On Wed, 2008-08-06 at 10:07 -0400, Theodore Tso wrote:
> On Tue, Aug 05, 2008 at 12:53:51PM +0200, Thomas Trauner wrote:
> > On Fri, 2008-08-01 at 08:16 -0400, Theodore Tso wrote:
> > > On Fri, Aug 01, 2008 at 11:43:40AM +0200, Thomas Trauner wrote:
> > > > 
> > > > I have a problem with directories that contain more than 10000 entries
> > > > (Ubuntu 8.04.1) or with more than 70000 entries (RHEL 5.2). If you use
> > > > readdir(3) or readdir64(3) you get one entry twice, with same name and
> > > > inode.
> > > > 
> > I made new tests with the code under
> > <http://www.unet.univie.ac.at/~a9100884/readdir.c> on a bunch of freshly
> > generated and empty filesystems, every about 38GB large, of type fat
> > (aborted after about 22000 entries because it took to long), ext2, xfs,
> > jfs and again ext3....
> 
> OK, I have a workaroud for you.  It appears there's a kernel bug
> hiding here, since there shouldn't be duplicates returned by readdir()
> even if we have hash collisions.  

Thank you for your fast help and detailed explanation! Now I've
something to read at home ;)

Thanks!
Tom

^ permalink raw reply	[flat|nested] 6+ messages in thread

* Re: duplicate entries on ext3 when using readdir/readdir64
  2008-08-06 14:07     ` duplicate entries on ext3 when using readdir/readdir64 Theodore Tso
  2008-08-06 15:14       ` Thomas Trauner
@ 2008-08-13 21:21       ` Mike Snitzer
  2008-08-14  2:58         ` Theodore Tso
  2008-08-14 14:52         ` Theodore Tso
  1 sibling, 2 replies; 6+ messages in thread
From: Mike Snitzer @ 2008-08-13 21:21 UTC (permalink / raw)
  To: Theodore Tso; +Cc: Thomas Trauner, linux-ext4, ext3-users

[-- Attachment #1: Type: text/plain, Size: 1200 bytes --]
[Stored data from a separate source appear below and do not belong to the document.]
-- ==== Sys2Proof/Machine/Except.lean ====
section
/-!
DEFINITION. The address map as an engine sees it (R138, R190, R191, R213), the region check (R97),
taking an exception (R152-R156) and the return from one (R157), and what lets an engine issue.
-/

namespace Sys2Proof.Machine

/-- The pair runs in lockstep: before SEAL, and after it in a lane that is not split (R99, R227). -/
def State.lockstep (s : State) : Bool := !s.fb Fld.SYS_MODE_SPLIT

/-- Where an engine's address lies: memory at a lane address (`shared` says the lane's SRAM or the
retention bank, `own` the engine's local memory, `sine` the read-only sine area), the register
space, a reserved range that reads zero (R213), or nowhere. -/
inductive Loc where
  | mem (lane : Nat) (shared own sine : Bool)
  | regs
  | zero
  | none
deriving DecidableEq, Repr

/-- The lane address space but for an engine's local view. -/
def laneLoc (lockstep : Bool) (a : Nat) : Loc :=
  if 0x10000000 ≤ a ∧ a < 0x10240000 then .mem a true false false
  else if 0x20000000 ≤ a ∧ a < 0x200A0000 then
    let off := (a - 0x20000000) % 0x20000
    if off < 0x17000 then .mem a false false false
    else if off < 0x18000 then .mem a false false true
    else .none
  else if 0x20100000 ≤ a ∧ a < 0x20147000 then .mem a false false false
  else if 0x20147000 ≤ a ∧ a < 0x20148000 then .mem a false false true
  else if 0x20180000 ≤ a ∧ a < 0x201C8000 then
    if lockstep then .zero
    else .mem a false false (decide (0x201C7000 ≤ a))
  else if 0x40000000 ≤ a ∧ a < 0x40780000 then .regs
  else .none

/-- Where an engine's own address lies (R190, R191, R213). -/
def State.locate (s : State) (e : Engine) (a : Nat) : Loc :=
  match e with
  | .slu n =>
    let base := 0x20000000 + n.val * 0x20000
    if a < 0x17000 then .mem (base + a) false true false
    else if a < 0x18000 then .mem (base + a) false true true
    else if a < 0x18100 then .mem (base + a) false true true
    else if 0x40000000 ≤ a ∧ a < 0x40780000 then .regs
    else .none
  | .msp0 =>
    if a < 0x47000 then .mem (0x20100000 + a) false true false
    else if a < 0x48000 then .mem (0x20100000 + a) false true true
    else laneLoc s.lockstep a
  | .msp1 =>
    if a < 0x47000 then .mem (0x20180000 + a) false true false
    else if a < 0x48000 then .mem (0x20180000 + a) false true true
    else laneLoc s.lockstep a
  | _ => laneLoc s.lockstep a

/-- The kinds of access that regions grant (R98). -/
inductive AccKind where
  | rd | wr | ex
deriving DecidableEq, Repr

/-- Region `n` contains the address and grants the engine the access at its level (R97, R98). -/
def State.regionGrants (s : State) (e : Engine) (k : AccKind) (a n : Nat) : Bool :=
  let at_ := s.reg (Reg.PROT_REGION_ATTR n)
  at_.bit 31 &&
  decide ((s.reg (Reg.PROT_REGION_BASE n)).field 12 20 ≤ a / 4096) &&
  decide (a / 4096 ≤ (s.reg (Reg.PROT_REGION_LIMIT n)).field 12 20) &&
  (match k with | .rd => at_.bit 0 | .wr => at_.bit 1 | .ex => at_.bit 2) &&
  (at_.bit 3 || s.super e) &&
  (match e with
    | .msp0 => at_.bit 8 | .msp1 => at_.bit 8 | .miller => at_.bit 9
    | .flume => at_.bit 10 && !(decide (0x40500000 ≤ a ∧ a < 0x40580000))
    | .slu _ => false)

/-- The regions permit an access (R97; before SEAL none is checked, R96; they do not apply to a
Sluice engine, R191). -/
def State.permits (s : State) (e : Engine) (k : AccKind) (a : Nat) : Bool :=
  match e with
  | .slu _ => true
  | _ => !s.sealed || (List.range 16).any (fun n => s.regionGrants e k a n)

/-- Whether a location is checked against the regions: everything but the engine's local memory, and an address in no
memory, which no region covers (R97, R138). -/
def Loc.checked : Loc → Bool
  | .mem _ _ own _ => !own
  | .none => false
  | _ => true

/-- A load from another place than the engine's own memory is an asynchronous input (R216). -/
def Loc.outside : Loc → Bool
  | .mem _ _ own _ => !own
  | .regs => true
  | _ => false

/-- An exception as it is raised: CODE, INFO, what cw.badaddr takes, and where cw.epc points. -/
structure Exc where
  code : Nat
  info : Nat := 0
  bad  : Option Word := none
  epcOff : Nat := 0
deriving DecidableEq, Repr

/-- Whether an engine has two levels (R125). -/
def twoLevel : Engine → Bool
  | .msp0 => true | .msp1 => true | .miller => true | _ => false

/-- The entry of an exception or event (R153): the registers saved, the level raised, the pc at the
vector. -/
def EngState.enter (x : EngState) (two : Bool) (c : Exc) : EngState :=
  let fromTask := !x.psw.bit 9
  let psw1 := (x.psw.put 10 1 1).put 8 1 0
  { x with
    epsw := x.psw
    epc := x.pc + BitVec.ofNat 32 c.epcOff
    cause := BitVec.ofNat 32 (c.code + c.info % 4096 * 256 + (if fromTask then 2 ^ 31 else 0))
    badaddr := c.bad.getD x.badaddr
    psw := if two then psw1.put 9 1 1 else psw1
    pc := x.vec + (if c.code = 0x10 then 0x80 else 0) }

/-- Both Millstone cores stop issuing (R222). -/
def State.stopPair (s : State) : State :=
  (s.updEng .msp0 (fun x => { x with run := .stopped })).updEng .msp1 (fun x => { x with run := .stopped })

/-- A double fault (R156). -/
def State.doubleFault (s : State) (e : Engine) (code : Nat) : State :=
  match e with
  | .slu n => s.haltSluice n code
  | .miller => (s.updEng .miller (fun x => { x with run := .halted })).level 12 true
  | .flume => ((s.updEng .flume (fun x => { x with run := .halted })).level 13 true).ownFault
  | _ =>
    let s1 := { s with mode := { s.mode with dblFault := true } }
    s1.stopPair.pairFault

/-- Taking an exception (R153), or the double fault where EXL = 1 (R156). -/
def State.takeExc (s : State) (e : Engine) (c : Exc) : State :=
  if (s.eng e).psw.bit 10 then s.doubleFault e c.code
  else s.updEng e (fun x => x.enter (twoLevel e) c)

/-- The return from an exception (R157). -/
def EngState.rett (x : EngState) (two : Bool) : EngState :=
  { x with pc := x.epc, psw := if two then x.epsw else x.epsw.put 9 1 1, retired := x.retired + 1 }

/-- An EVENT entry is due: IE = 1 and an enabled source is pending (R155). -/
def State.eventDue (s : State) (e : Engine) : Bool := (s.eng e).psw.bit 8 && s.eventPending e

/-- A CIS_DATA write of the engine is held until the Cistern can take it (R90). -/
def State.held (s : State) (e : Engine) : Bool := s.cis.heldData.any (fun x => x.1 == e)

/-- The engine issues its next instruction: the lane is powered and out of reset, the engine runs
(core 1 only in a split pair, R215), no access of it is held (R90), and no EVENT entry comes first (R155). -/
def State.canIssue (s : State) (e : Engine) : Bool :=
  s.live && (s.eng e).run == .running && !(e == .msp1 && s.lockstep) && !s.held e && !s.eventDue e

/-! ### Uncorrectable errors (R152, R214) -/

/-- The word that holds a byte of memory. -/
def wordBase (la : Nat) : Nat := la / 4 * 4

/-- The word at a lane address holds an uncorrectable error, in the copy that a read returns. -/
def State.bad0 (s : State) (la : Nat) : Bool := s.ecc.contains (wordBase la)

/-- The word holds one in core 1's copy. -/
def State.bad1 (s : State) (la : Nat) : Bool := s.ecc1.contains (wordBase la)

/-- The memories of which each core of the pair has a copy, at core 0's lane addresses (R213). -/
def inPair (la : Nat) : Bool := decide (0x20100000 ≤ la ∧ la < 0x20148000)

/-- The engine is the pair in lockstep. -/
def State.paired (s : State) (e : Engine) : Bool := isMsp0 e && s.lockstep

/-- The pair's two copies of a word differ in whether they hold an uncorrectable error, so that one core alone would
raise ECC (R214). -/
def State.oneCopy (s : State) (e : Engine) (la : Nat) : Bool :=
  s.paired e && inPair la && (s.bad0 la != s.bad1 la)

/-- What a fetch of one word at `a` raises: BUS or ECC, then FETCH_PROT (R152, R154). -/
def State.fetchWordExc (s : State) (e : Engine) (a : Word) : Option Exc :=
  match s.locate e a.toNat with
  | .none => some { code := 8, info := 0, bad := some a }
  | l =>
    let spoiled := match l with
      | .mem la _ _ _ => s.bad0 la
      | _ => false
    if spoiled then some { code := 0x0A, info := 0, bad := some a }
    else if l.checked && !s.permits e .ex a.toNat then some { code := 3, bad := some a }
    else none

/-- What the fetch of an instruction of `n` words raises. -/
def State.fetchExc (s : State) (e : Engine) (n : Nat) : Option Exc :=
  let pc := (s.eng e).pc
  match s.fetchWordExc e pc with
  | some c => some c
  | none => if n = 2 then s.fetchWordExc e (pc + 4) else none

/-- A word of the instruction holds an error in one copy only. -/
def State.fetchOneCopy (s : State) (e : Engine) (n : Nat) : Bool :=
  let one (a : Word) : Bool := match s.locate e a.toNat with
    | .mem la _ _ _ => s.oneCopy e la
    | _ => false
  one (s.eng e).pc || (n == 2 && one ((s.eng e).pc + 4))

/-- A pc that is not word-aligned raises ALIGN_FETCH (R157). -/
def State.alignFetch (s : State) (e : Engine) : Option Exc :=
  let pc := (s.eng e).pc
  if pc.toNat % 4 ≠ 0 then some { code := 6, bad := some pc } else none

/-- An instruction retires: the pc moves past its `n` words and cw.retired counts it (R136). -/
def EngState.next (x : EngState) (n : Nat) : EngState :=
  { x with pc := x.pc + BitVec.ofNat 32 (4 * n), retired := x.retired + 1 }

end Sys2Proof.Machine
end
On Wed, Aug 6, 2008 at 10:07 AM, Theodore Tso <tytso@mit.edu> wrote:
> On Tue, Aug 05, 2008 at 12:53:51PM +0200, Thomas Trauner wrote:
>> On Fri, 2008-08-01 at 08:16 -0400, Theodore Tso wrote:
>> > On Fri, Aug 01, 2008 at 11:43:40AM +0200, Thomas Trauner wrote:
>> > >
>> > > I have a problem with directories that contain more than 10000 entries
>> > > (Ubuntu 8.04.1) or with more than 70000 entries (RHEL 5.2). If you use
>> > > readdir(3) or readdir64(3) you get one entry twice, with same name and
>> > > inode.
>> > >
>> I made new tests with the code under
>> <http://www.unet.univie.ac.at/~a9100884/readdir.c> on a bunch of freshly
>> generated and empty filesystems, every about 38GB large, of type fat
>> (aborted after about 22000 entries because it took to long), ext2, xfs,
>> jfs and again ext3....
>
> OK, I have a workaroud for you.  It appears there's a kernel bug
> hiding here, since there shouldn't be duplicates returned by readdir()
> even if we have hash collisions.

Ted,

The attached patch has served my employer (IBRIX) well for 2.5 years.
It was only recently, when I re-raised this issue internally based on
this thread, that a co-worker recalled the fix.

regards,
Mike

[-- Warning: decoded text below may be mangled, UTF-8 assumed --]
[-- Attachment #2: ext3_dx_readdir_hash_collision_fix.patch --]
[-- Type: text/x-patch; name=ext3_dx_readdir_hash_collision_fix.patch, Size: 1400 bytes --]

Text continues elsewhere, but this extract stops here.